Study Result Structure
Study Results represent defined collections of more foundational data items about a specific variant that result from a particular study or analysis - e.g. cohort allele frequency calculations and scores about HRAS:c.173C>T in different populations from the gnomAD dataset. Curators often assess such collections of related data items as evidence during the process of interpreting a particular variant - which may result in a higher order Statement about it (e.g. a pathogenicity classification).
As seen in the previous diagrams, Study Results may be linked to Evidence Lines or directly to Statements they support. However, some organizations ‘pre-curate’ and store Study Results as stand-alone artifacts, which can subsequently be retrieved and assessed as evidence for higher order Statements they may support. In this context, a Study Result roots the general data structure below.

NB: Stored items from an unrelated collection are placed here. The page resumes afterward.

-- ==== Sys2Proof/Machine/Bus.lean ====
section
/-! DEFINITION. Register accesses (R3 to R16): which master reaches which block, what a write does beyond its field
types, what a read answers and what it does; the commands that are register writes and reads. -/

namespace Sys2Proof.Machine

/-! ### Reaching a block -/

/-- The blocks on D1, by their numbers in the block map (chapter 01). -/
def onD1 (a : Nat) : Bool := [1, 3, 7, 8, 11, 13, 15, 16, 17, 20].contains (a / 65536)

/-- Masters on D1: the SMBus target and the service port. -/
def masterOnD1 : Master → Bool
  | .smbus | .svc => true
  | _ => false

/-- The access crosses the die link. -/
def crosses (m : Master) (a : Nat) : Bool := onD1 a != masterOnD1 m

/-- D1 is powered: not in HUSH, and in its wake from the closing of the switches on (R86, R90). -/
def State.d1Up (s : State) : Bool := s.power.phase == .run && s.pstate != 3

/-- The master can issue an access: host and newts while D0 runs (the host outside D3hot), the others while D1 does. -/
def State.masterUp (m : Master) (s : State) : Bool :=
  match m with
  | .host => s.bar2Up
  | .newt _ => s.d0up
  | .smbus => s.d1Up
  | .svc => s.power.phase == .run && !s.hushed

/-! ### Writes with an effect beyond their field types -/

/-- PWR_CTL but for REQ (R93): HUSHEN stays where RST_CTL.PERSTMODE is 0. -/
def State.pwrCtlWrite (w : Word) (s : State) : State :=
  if bit 2 w && !s.rb R.RST_CTL 0 then (s.writeReg R.PWR_CTL (putBit 2 (s.rb R.PWR_CTL 2) w)).flag R.PWR_STAT 7
  else s.writeReg R.PWR_CTL w

/-- RFS (chapter 08). -/
def State.rfsWrite (a : Nat) (w : Word) (s : State) : State :=
  let o := a - 0x070000
  if a = R.RFS_CTL then s.rfsCtlWrite w
  else if a = R.RFS_APPLY then s.rfsApply w
  else if a = R.RFS_TXCFG then s.txcfgWrite w
  else if a = R.RFS_CAL then s.rfsCalWrite w
  else if a = R.RFS_WIN ∨ (0x100 ≤ o ∧ o < 0x180 ∧ o % 8 = 0) then s.rfsStage a w
  else if 0x400 ≤ o ∧ o < 0x4C0 then s.tableWrite a w
  else s.writeReg a w

/-- PIO (chapter 14). -/
def State.pioWrite (m : Master) (a : Nat) (w : Word) (s : State) : State :=
  let o := a - 0x0D0000
  if a = R.PIO_ADCSEQ then s.adcSeqWrite w
  else if 0x100 ≤ o ∧ o < 0x140 ∧ o % 16 = 0 then s.cmpWrite ((o - 0x100) / 16) w
  else if 0x200 ≤ o ∧ o < 0x2C0 ∧ o % 16 = 0 then s.pwmCfgWrite ((o - 0x200) / 16) w
  else if 0x200 ≤ o ∧ o < 0x2C0 ∧ o % 16 = 4 then s.pwmDutyWrite m ((o - 0x200) / 16) w
  else if 0x300 ≤ o ∧ o < 0x390 then s.outWrite ((o - 0x300) / 4) w
  else if 0x400 ≤ o ∧ o < 0x460 then s.gpioCfgWrite ((o - 0x400) / 4) w
  else if a = R.PIO_GPIOOUT then s.gpioOutWrite m w
  else s.writeReg a w

/-- EVM_SWEV raises the SW producers its bits name, all in one cycle (R461, R466). -/
def State.swevWrite (w : Word) (s : State) : State :=
  s.raiseTogether (((List.range 8).filter fun k => bit k w).map (· + 120))

/-- LEHR (chapter 16). -/
def State.lehrWrite (m : Master) (a : Nat) (w : Word) (s : State) : State :=
  if a = R.LEHR_CTL then s.lehrCtlWrite w
  else if a = R.LEHR_CNT0 then s.countStage m w
  else if a = R.LEHR_CNT1 then s.countCommit m w
  else if a = R.LEHR_CAL0 then s.calStage m w
  else if a = R.LEHR_CAL1 then s.calCommit m w
  else if a = R.LEHR_ALM1 then s.alarmCommit w
  else if a = R.LEHR_PER then s.perWrite w
  else if a = R.LEHR_CHG then s.chgWrite w
  else s.writeReg a w

/-- CFL (chapter 17): the window is read only (R503). -/
def State.cflBlockWrite (m : Master) (a : Nat) (w : Word) (s : State) : State :=
  if 0x108000 ≤ a then s.flag R.CFL_STAT 0
  else if R.CFL_UNLOCK ≤ a ∧ a < R.CFL_APBASE ∧ a % 4 = 0 then s.cflWrite m ((a - R.CFL_UNLOCK) / 4) w
  else if a = R.CFL_CTL then s.cflCtl w
  else if a = R.CFL_WP then s.cflWp w
  else s.writeReg a w

/-- PMC (chapter 19): the writer rule of R542, then CLR of PMC_SCTLn. -/
def State.pmcBlockWrite (m : Master) (a : Nat) (w : Word) (s : State) : State :=
  let o := a - 0x120000
  if !s.pmcMayWrite m then s.flag R.PMC_STAT 0
  else if 0x1000 ≤ o ∧ o < 0x2000 ∧ o % 256 = 12 then s.sctlWrite ((o - 0x1000) / 256) w
  else s.writeReg a w

/-- CLK_CDCLOST.CLR (R33). -/
def State.cdcWrite (w : Word) (s : State) : State := if bit 31 w then s.wr R.CLK_CDCLOST 0xF0000 else s

/-- SMB_STAT: writing 1 to ALERT releases SMBALERTn (R564). -/
def State.smbStatWrite (w : Word) (s : State) : State :=
  let s := s.writeReg R.SMB_STAT w
  if bit 1 w then { s with power.alertn := true } else s

/-- RST (chapter 03). -/
def State.rstWrite (m : Master) (a : Nat) (w : Word) (s : State) : State :=
  if a = R.RST_CTL then s.rstCtlWrite m w
  else if a = R.RST_WDT_KICK then s.kick w
  else s.writeReg a w

/-- MAC (chapter 09). -/
def State.macWrite (a : Nat) (w : Word) (s : State) : State :=
  if a = R.MAC_CTL then s.macCtlWrite w
  else if a = R.MAC_LBT then s.macLbtWrite w
  else s.writeReg a w

/-- HRI (R133, R135). -/
def State.hriWrite (a : Nat) (w : Word) (s : State) : State :=
  if a = R.HRI_CTL then s.hriCtlWrite w
  else if (a = R.HRI_QCTL ∨ a = R.HRI_QCTH) ∧ s.rb R.HRI_CTL 0 then s.flag R.HRI_STAT 0
  else s.writeReg a w

/-- A write of a word at an aligned offset arrives at its block; PWR_CTL.REQ apart. -/
def State.blockWrite (m : Master) (a : Nat) (w : Word) (s : State) : State :=
  match a / 65536 with
  | 1 => if a = R.PWR_CTL then s.pwrCtlWrite w else s.writeReg a w
  | 2 => if a = R.CLK_CDCLOST then s.cdcWrite w else s
  | 3 => s.rstWrite m a w
  | 4 => s.hriWrite a w
  | 5 => if a = R.STO_CTL then s.stoCtlWrite w else s.writeReg a w
  | 6 => if a = R.JNL_CTL then s.jnlCtlWrite w else s.writeReg a w
  | 7 => s.rfsWrite a w
  | 8 => if a = R.RF2_CTL then s.rf2CtlWrite w else s.writeReg a w
  | 9 => s.macWrite a w
  | 12 => if a = R.NWT_MOVE then s.nwtMove m w else s.writeReg a w
  | 13 => s.pioWrite m a w
  | 14 => if a = R.EVM_SWEV then s.swevWrite w else s.writeReg a w
  | 15 => s.lehrWrite m a w
  | 16 => s.cflBlockWrite m a w
  | 18 => s.pmcBlockWrite m a w
  | 19 => if s.hltMayWrite m then s.writeReg a w else s.flag R.HLT_STAT 0
  | 20 => if a = R.SMB_STAT then s.smbStatWrite w else s.writeReg a w
  | _ => s.writeReg a w

/-! ### Reads -/

/-- Bits from a predicate on their numbers. -/
def bitsOf (n : Nat) (f : Nat → Bool) : Nat := (List.range n).foldl (fun v k => v + b2n (f k) * 2 ^ k) 0

/-- CFL_SECSTAT of the sector CFL_SECSEL names (R518). -/
def State.secStat (s : State) : Word :=
  let k := s.rf R.CFL_SECSEL 7 0
  let x := s.sector k
  let st := if sectorReserved k then 3 else if x.exhausted then 2 else if x.eintr then 1 else 0
  BitVec.ofNat 32 (st + 4 * (x.erases % 1048576))

/-- What a PIO register reads as: FLICK, the levels of the GPIO inputs, NOW of a held PWM (R439, R442, R451). -/
def State.pioView (a : Nat) (s : State) : Word :=
  let o := a - 0x0D0000
  if a = R.PIO_STAT then putBit 1 ((List.range 4).any fun n => s.rb (R.PIO_CMP n) 21) (s.rd a)
  else if a = R.PIO_GPIOIN then BitVec.ofNat 32 (bitsOf 24 s.gpioLevel)
  else if 0x200 ≤ o ∧ o < 0x2C0 ∧ o % 16 = 4 then
    let k := (o - 0x200) / 16
    if s.pwmHeld k then putFld 31 16 (s.safeDuty k) (s.rd a) else s.rd a
  else s.rd a

/-- What an HRI register reads as (R136, R137). -/
def State.hriView (a : Nat) (s : State) : Word :=
  let ex (k : Nat) : Bool := (s.q k).exists'
  let fz (k : Nat) : Bool := (s.q k).frozen
  if a = R.HRI_INFL then BitVec.ofNat 32 s.stoInflight
  else if a = R.HRI_QEX0 then BitVec.ofNat 32 (bitsOf 32 ex)
  else if a = R.HRI_QEX1 then BitVec.ofNat 32 (bitsOf 5 fun k => ex (32 + k))
  else if a = R.HRI_QFRZ0 then BitVec.ofNat 32 (bitsOf 32 fz)
  else if a = R.HRI_QFRZ1 then BitVec.ofNat 32 (bitsOf 5 fun k => fz (32 + k))
  else s.rd a

/-- What an NWT register reads as (R398, R399, R425): a newt whose island is gated is OFF and gives no address; island D's
newts are kept in HUSH, HALTED. -/
def State.nwtView (a : Nat) (s : State) : Word :=
  let o := a - 0x0C0000
  if a = R.NWT_BASK then putFld 15 0 (bitsOf 16 fun n => s.basking n) (s.rd a)
  else if 0x400 ≤ o ∧ o < 0x460 ∧ s.newtGated ((o - 0x400) / 8) then
    (if o % 8 = 0 then putFld 2 0 6 (s.rd a) else if o % 8 = 4 then 0 else s.rd a)
  else s.rd a

/-- The four time words by offset. -/
def timeWordAt (a : Nat) : Option TimeWord :=
  if a = R.LEHR_CNT0 then some .cnt0
  else if a = R.LEHR_CNT1 then some .cnt1
  else if a = R.LEHR_CAL0 then some .cal0
  else if a = R.LEHR_CAL1 then some .cal1
  else none

/-- What a newt's island keeps of the PMC window (R539): PMC_CYCLn, the programmable counters and the sampling buffer. -/
def pmcOfIsland (a : Nat) : Option Nat :=
  let o := a - 0x120000
  let k := o % 256
  if 0x1000 ≤ o ∧ o < 0x2000 ∧ (k < 4 ∨ (0x30 ≤ k ∧ k < 0x50)) then some ((o - 0x1000) / 256)
  else if 0x8000 ≤ o ∧ o < 0xC000 then some ((o - 0x8000) / 1024)
  else none

/-- They lie behind a held crossing while the island is gated: an access is refused with an error response (R32). -/
def State.refusedAt (a : Nat) (s : State) : Bool := (pmcOfIsland a).any s.newtGated

/-- A read in the PMC window (R541, R544). -/
def State.pmcRead (m : Master) (a : Nat) (s : State) : Option Word × State :=
  let may := match m with | .newt n => s.pmcMayRead n.val | _ => true
  let o := a - 0x120000
  if !may then (some 0, s.flag R.PMC_STAT 1)
  else if s.refusedAt a then (none, s)
  else
    let v := (s.pmcView m a).getD (if (regDef a).isNone then 0 else s.rd a)
    (some v, if 0x1000 ≤ o ∧ o < 0x2000 ∧ o % 256 = 0 then s.cyclLatch m ((o - 0x1000) / 256) else s)

/-- The read of a defined register, or in the windows of PMC and CFL. -/
def State.blockRead (m : Master) (a : Nat) (ecc : Ecc) (s : State) : Option Word × State :=
  match a / 65536 with
  | 4 => (some (s.hriView a), s)
  | 6 => (some (if a = R.JNL_STAT then s.jnlStat else s.rd a), s)
  | 12 =>
    (some (s.nwtView a),
      if a = R.NWT_STAT ∧ s.rf R.NWT_STAT 23 16 = 0 then { s with roles.bdropArmed := true } else s)
  | 13 =>
    let v := s.pioView a
    if R.PIO_ADCRES 0 ≤ a ∧ a < R.PIO_ADCRES 0 + 64 then (some v, s.adcResRead ((a - R.PIO_ADCRES 0) / 4)) else (some v, s)
  | 15 =>
    match timeWordAt a with
    | some t =>
      let (v, s) := s.timeRead m t
      (some v, s)
    | none => (some (if a = R.LEHR_STAT then s.lehrStat else s.rd a), s)
  | 16 =>
    if 0x108000 ≤ a then s.flashRead (s.rf R.CFL_APBASE 7 0 * 32768 + (a - 0x108000)) ecc
    else (some (if a = R.CFL_SECSTAT then s.secStat else if a = R.CFL_WEAR then s.cflWear else s.rd a), s)
  | 18 => s.pmcRead m a
  | _ => (some (s.rd a), s)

Study Result Data Structure
Legend A class-level view of the Study Result-based structures supported in VA-Spec data. Italicized text in each class exemplify the kind of information each may capture - here in the case of a Cohort Allele Frequency Study Result reporting data from the gnomAD dataset about a particular variant.
In this structure:
A Study Result and the data items it holds can be linked to the larger Data Set from which they came, and a description of the Study Group from which the data was collected.
Note that no Proposition object is used here, because Study Results represent more foundational data, and do not assert or assess evidence for possible facts about the domain.
As with Statements and Evidence Lines, classes surrounding a Study Result can be used to describe the provenance of the data it contains.
A data example illustrating this structure for a Study Result interpreted as evidence for a Variant Pathogenicity Statement can be found here.
More on the internal semantics of Study Result objects can be found in the Study Result Class page.